What to produce:
Could you work out the number of lines in the listing that include the word "exact" and reply with that figure alone?

Extracted material:
-- ==== Sys2Proof/Laws/Session.lean ====
section
/-! SUPPORT. What the host's operations and construction can do, said once each (60_exceptions.md R287 to R296,
70_reset_and_hazards.md R330 to R334): proofs about sessions cite these and unfold none of them. -/

namespace Sys2Proof.Machine

variable (s : State)

/-! ## Timer ticks -/

/-- A delay tick is one write: DT less one, and 0 stays 0. -/
theorem State.delayTick_eq : s.delayTick = s.delayWrite (BitVec.ofNat 8 (s.dt.toNat - 1)) := by
  have hd : s.delayRead = s.dt := rfl
  rw [State.delayTick, hd]
  split
  · next h => congr 1; apply BitVec.eq_of_toNat_eq; simp; omega
  · next h =>
    have : s.dt = BitVec.ofNat 8 (s.dt.toNat - 1) := by apply BitVec.eq_of_toNat_eq; simp; omega
    rw [← this]; rfl

/-- A sound tick is one write: ST less one, and 0 stays 0. -/
theorem State.soundTick_eq : s.soundTick = s.soundWrite (BitVec.ofNat 8 (s.st.toNat - 1)) := by
  unfold State.soundTick
  split
  · next h => congr 1; apply BitVec.eq_of_toNat_eq; simp; omega
  · next h =>
    have : s.st = BitVec.ofNat 8 (s.st.toNat - 1) := by apply BitVec.eq_of_toNat_eq; simp; omega
    rw [← this]; rfl

theorem frame_delayTick : Frame [.delay] [] s s.delayTick := by
  rw [State.delayTick_eq]; exact frame_delayWrite s _

theorem frame_soundTick : Frame [.sound] [] s s.soundTick := by
  rw [State.soundTick_eq]; exact frame_soundWrite s _

/-! ## Keys -/

/-- Key k takes the level given; every other key keeps its own. -/
theorem State.keyRead_setKey (k j : KeyIdx) (down : Bool) :
    (s.setKey k down).keyRead j = if j = k then down else s.keyRead j := by
  simp only [State.keyRead_eq, State.keys_setKey, Fin.getElem_fin, Vector.getElem_set, Fin.val_inj, eq_comm]

/-! ## CPU reset -/

@[simp] theorem State.v_cpuReset : s.cpuReset.v = Vector.replicate 16 0#8 := rfl
@[simp] theorem State.pc_cpuReset : s.cpuReset.pc = 0x200#12 := rfl
@[simp] theorem State.i_cpuReset : s.cpuReset.i = 0#12 := rfl
@[simp] theorem State.stack_cpuReset : s.cpuReset.stack = [] := rfl
@[simp] theorem State.keyAwait_cpuReset : s.cpuReset.keyAwait = none := rfl
@[simp] theorem State.mem_cpuReset : s.cpuReset.mem = s.mem := rfl
@[simp] theorem State.video_cpuReset : s.cpuReset.video = s.video := rfl
@[simp] theorem State.keys_cpuReset : s.cpuReset.keys = s.keys := rfl
@[simp] theorem State.dt_cpuReset : s.cpuReset.dt = s.dt := rfl
@[simp] theorem State.st_cpuReset : s.cpuReset.st = s.st := rfl
@[simp] theorem State.draws_cpuReset : s.cpuReset.draws = s.draws := rfl
@[simp] theorem State.params_cpuReset : s.cpuReset.params = s.params := rfl
@[simp] theorem State.reg_cpuReset (q : RegIdx) : s.cpuReset.reg q = 0#8 := by simp [State.reg]
@[simp] theorem State.memRead_cpuReset (c : Addr) : s.cpuReset.memRead c = s.memRead c := rfl
@[simp] theorem State.pixelRead_cpuReset (cx cy : Nat) : s.cpuReset.pixelRead cx cy = s.pixelRead cx cy := rfl
@[simp] theorem State.keyRead_cpuReset (c : KeyIdx) : s.cpuReset.keyRead c = s.keyRead c := rfl

/-! ## The key poll and the operations -/

theorem frame_keyPoll (r : RegIdx) : Frame [.keyAwait] [r] s (s.keyPoll r) := by
  rcases s.keyPoll_cases r with ⟨_, e⟩ | ⟨_, _, _, e⟩ <;> rw [e]
  · exact Frame.refl _ _ _
  · exact ((frame_setReg s r _).mono (by simp) (by simp)).trans ((frame_setKeyAwait _ _).mono (by simp) (by simp))

/-- Each operation's answer: a step's own, and for the others a next state. -/
@[simp] theorem applyOp_step : applyOp .step s = step s := rfl
@[simp] theorem applyOp_delayTick : applyOp .delayTick s = .next s.delayTick := rfl
@[simp] theorem applyOp_soundTick : applyOp .soundTick s = .next s.soundTick := rfl
@[simp] theorem applyOp_setKey (k : KeyIdx) (down : Bool) : applyOp (.setKey k down) s = .next (s.setKey k down) := rfl
@[simp] theorem applyOp_cpuReset : applyOp .cpuReset s = .next s.cpuReset := rfl

/-! ## Construction -/

/-- An accepted construction: the image fits, and the state is State.reset with the constructed memory and the
parameters. -/
theorem State.construct_eq_some {p : Params} {f : Vector Byte 80} {m : Vector Byte 4096} {image : List Byte}
    {t : State} :
    State.construct p f m image = some t ↔
      image.length ≤ 0xE00 ∧ t = { State.reset with mem := Memory.construct f m image, params := p } := by
  unfold State.construct
  split
  · next h => simp [h, eq_comm]
  · next h => simp [h]

/-- The constructed memory is canonical while the image fits. -/
theorem Memory.wf_construct (f : Vector Byte 80) (m : Vector Byte 4096) {image : List Byte}
    (h : image.length ≤ 0xE00) : (Memory.construct f m image).wf = true :=
  Memory.wf_load _ (by omega) (Memory.wf_load _ (by simp) (Memory.wf_load _ (by simp) rfl))

end Sys2Proof.Machine
end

Expected output:
4